Dr. Grourke, now retired, was global product stewardship manager for performance polymers with Rohm and Haas. He began his career as a senior chemist and group leader, performing coatings applications research, and later becoming product safety manager for polymers.

Mr. Karman, currently vice chairman of RPM Inc., began his career with the company in 1963 as treasurer and later became vice president and treasurer and executive vice president. He took on the role of president in 1978.

Mr. Sarnotsky, who recently retired from Spraylat Corp., began his career there doing developmental work in the lab. He held production management, employee training and development, engineering, health and safety and regulatory matters, inventory control and computer technology positions at Spraylat and played an instrumental role in bringing the first computer to the company. Mr. Sarnotsky has been president of NYSCT and a member of the board of directors of the New York Paint and Coatings Association and NPCA's Occupational Health and Safety Committee.

Dr. Lewis, who passed away earlier this year, was director of communications and environmental affairs for Sun Chemical Corp.'s Colors Group. During his 20-year career with Sun, he served in a number of key technical and management positions. He joined Sun Chemical in 1980 and had previously held technical and manufacturing positions with ICI (now Avecia) in the UK and the U.S. Dr. Lewis contributed numerous articles to industry and technical journals and was the author of a Federation of Societies for Coatings Technology (FSCT) monograph, "Organic Pigments." He was editor of the second edition of the "Pigment Handbook," published in 1988.

NPCA's next annual meeting is Oct. 8-10, 2003 in Orlando, FL at the Hilton Walt Disney World Resort.

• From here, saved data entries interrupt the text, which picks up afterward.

-- ==== Sys2Proof/Tests/Slice0.lean ====
section
/-!
SUPPORT. Tests: ill-formed terms that each check refuses, words of the spec's encodings, single steps with results worked out from
the spec, and for the statements states and operands that meet their hypotheses.
-/
namespace Sys2Proof.Tests
open Sys2Proof.Machine

/-! ## Well-formedness: one ill-formed term for each check -/

def ext0 : ExtWords :=
  { px := false, pinv := false, pq := 0, c := 0, dh := false, ah := false, bh := false, lr := 0, rnd := 0, sat := false, fmt := 0,
    ord := 0, w2 := 0 }

def base0 : CoreWords := { sw := false, rb := false, p := 0, d := 4, a := 6, b := 8, ext := none, lit := none }

/-- The same fields in an extended form. -/
def extended (x : ExtWords) : CoreWords := { base0 with ext := some x }

theorem test_wf_accepts : (Instr.add base0).wellFormed = true := by decide
theorem test_wf_starred_base : (Instr.mad base0).wellFormed = false := by decide
theorem test_wf_two_predicates : (Instr.add { extended { ext0 with px := true } with p := 1 }).wellFormed = false := by decide
theorem test_wf_unread_literal : (Instr.add { base0 with lit := some 5 }).wellFormed = false := by decide
theorem test_wf_d_class : (Instr.cmpEq { base0 with d := 16 }).wellFormed = false := by decide
theorem test_wf_a_unused : (Instr.nop { base0 with d := 0, b := 0 }).wellFormed = false := by decide
theorem test_wf_b_pair : (Instr.add64 { base0 with b := 7 }).wellFormed = false := by decide
theorem test_wf_c_unused : (Instr.add (extended { ext0 with c := 1 })).wellFormed = false := by decide
theorem test_wf_word2 : (Instr.add (extended { ext0 with w2 := 1 })).wellFormed = false := by decide
theorem test_wf_fmt : (Instr.add (extended { ext0 with fmt := 3 })).wellFormed = false := by decide
theorem test_wf_rnd : (Instr.fadd (extended { ext0 with rnd := 4 })).wellFormed = false := by decide
theorem test_wf_sat : (Instr.add (extended { ext0 with sat := true })).wellFormed = false := by decide
theorem test_wf_ord : (Instr.ld (extended { ext0 with ord := 1 })).wellFormed = false := by decide
theorem test_wf_lr : (Instr.tret { extended { ext0 with lr := 1 } with d := 0, a := 0, b := 0 }).wellFormed = false := by decide
theorem test_wf_sysreg : (Instr.srd { extended { ext0 with w2 := 6 } with a := 0x18, b := 0 }).wellFormed = false := by decide
theorem test_wf_dv_cond : (Instr.dvBfx { rd := 1, rs1 := 2, rs2 := 3, cond := 1 }).wellFormed = false := by decide
theorem test_wf_packet_type : (Instr.launch { (default : PacketWords) with hdr := 0x03000003 }).wellFormed = false := by decide
theorem test_wf_port : (Instr.ack 18 0).wellFormed = false := by decide
theorem test_wf_fault_code : (Instr.encodingNotInstruction 3 0).wellFormed = false := by decide

/-! ## Decoding: the words that spec/12 to spec/16 write out -/

theorem test_decode_class0 : decode [0xF9060001, 0x64, 0] = some (.add { base0 with d := 3, a := 4, b := 31, lit := some 100 }) ∧
    decode [0x00000000] = some (.add { base0 with d := 0, a := 0, b := 0 }) := by decide
theorem test_decode_class1 : decode [0x07C00421, 0x100, 0] = some (.call { base0 with d := 0, a := 31, b := 0, lit := some 0x100 }) ∧
    decode [0x00000440] = some (.ret { base0 with d := 0, a := 0, b := 0 }) ∧
    decode [0x28C00470] = some (.yieldw { base0 with d := 0, a := 3, b := 5 }) := by decide
theorem test_decode_class2 : decode [0xF8820910] = some (.stH { base0 with d := 1, a := 2, b := 31 }) ∧
    decode [0x00000866, 0x30000000, 0] = some (.fence { base0 with sw := true, d := 0, a := 0, b := 0, ext := some { ext0 with ord := 12 } }) := by
  decide
theorem test_decode_class3 : decode [0x49100C00] = some (.annFadd { base0 with d := 8, a := 4, b := 9 }) ∧
    decode [0x01140CB4] = some (.coll { base0 with sw := true, d := 10, a := 4, b := 0 }) := by decide
theorem test_decode_class4 : decode [0x31481000] = some (.fadd { base0 with d := 4, a := 5, b := 6 }) ∧
    decode [0x07EA10B2, 0x00C00002, 0x20] =
      some (.cvt { base0 with d := 21, a := 31, b := 0, ext := some { ext0 with ah := true, fmt := 3, w2 := 0x20 } }) := by decide
theorem test_decode_class5 : decode [0x02041404] = some (.tld { base0 with sw := true, d := 2, a := 8, b := 0 }) ∧
    decode [0x00801462, 0, 0x1F1F0000] = some (.acz { base0 with d := 0, a := 2, b := 0, ext := some { ext0 with w2 := 0x1F1F0000 } }) := by decide
theorem test_decode_class6 : decode [0x018E1820] = some (.winq { base0 with d := 7, a := 6, b := 0 }) ∧
    decode [0x29121870] = some (.qput { base0 with d := 9, a := 4, b := 5 }) := by decide
theorem test_decode_class7 : decode [0x00021C10] = some (.cond { base0 with d := 1, a := 0, b := 0 }) ∧
    decode [0x10401C60] = some (.resolve { base0 with d := 0, a := 1, b := 2 }) := by decide
theorem test_decode_class8 : decode [0x00002010] = some (.tret { base0 with d := 0, a := 0, b := 0 }) := by decide
theorem test_decode_reserved : decode [0x00002400] = none ∧ decode [0x00000040] = none ∧ decode [0x00000001, 0, 0] = none := by decide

Larison of Columbia Paint Wins NPCA Heckel Award

H.H. (Larry) Larison, CEO of Columbia Paint and former chairman of NPCA, won the association's George Baugh Heckel award. The award was presented to Mr. Larison during NPCA's Honors Luncheon, which was held during the annual meeting. NPCA's Heckel award honors an individual who has distinguished himself or herself through contributions towards a major industry success or the advancement of an NPCA goal. The winner is kept secret until the Honors Luncheon. "Like many leaders, this recipient has spent his entire career with one company," said Laurel H. Jamison, president and COO of Rudd Company, and winner of last year's Heckel award.

Andy Doyle (far right), Tom Sullivan (far left) and Laurel Jamison present Larry Larison with the NPCA's George Baugh Heckel award during the Honors Luncheon.
Mr. Larison joined Columbia Paint as a lab technician and worked in retail, sales and marketing positions. He was named president and CEO in time to become a member of the Young Presidents' Organization, an international group of executives who became president of their respective companies before reaching the age of 39.

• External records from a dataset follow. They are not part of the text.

-- ==== Sys2Proof/Machine/Constants.lean ====
section
/-! DEFINITION. The hardwired constants (00_scope.md R2, R3; 10_state.md R19). None is configurable, none can be
written. -/

namespace Sys2Proof.Machine

/-- `CRC_POLY` (R2). -/
def crcPoly : Half := 0xA001

/-- `CRC_INIT` (R2): the accumulator before the first byte. -/
def crcInit : Half := 0xFFFF

/-- `CRC_ITER` (R2): shift iterations per byte. -/
def crcIter : Nat := 8

/-- `HEADER` in transmission order (R3). -/
def header : List Byte := [0xFF, 0x47, 0x01, 0x00, 0x10]

/-- `HEADER_LEN` (R3). -/
def headerLen : Nat := 5

/-- `PAYLOAD_LEN` (R3). -/
def payloadLen : Nat := 16

/-- `CRC_LEN` (R3). -/
def crcLen : Nat := 2

/-- `CRC_SPAN` (R3): the leading bytes the CRC covers. -/
def crcSpan : Nat := headerLen + payloadLen

/-- `FRAME_LEN` (R3): the packet's length and the number of locations of `FB` (R11). -/
def frameLen : Nat := headerLen + payloadLen + crcLen

/-- `ANGLE_MASK` (R3). -/
def angleMask : Half := 0x0FFF

/-- `RESERVED` (R3), as the value `FRM.ENCODE` writes at offset 19 (41_framer.md R110). -/
def reservedValue : Half := 0x0000

end Sys2Proof.Machine
end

Mr. Larison was chairman of NPCA's board of directors from 1998 to 1999 and had been actively involved in NPCA on national and local levels. As chairman of NPCA's Pacific Northwest Paint Council from 1994 to 1996, he played an instrumental role in convincing a state recycling task force not to follow the example of its Canadian neighbor, British Columbia, which had required paint manufacturers to take back unused product and assume responsibility for its disposal.

Outside of the paint business, Mr. Larison has served a number of public and private organizations. He was nominated as a candidate for his state's legislature and was also appointed to a White House conference on small business under President Ronald Reagan.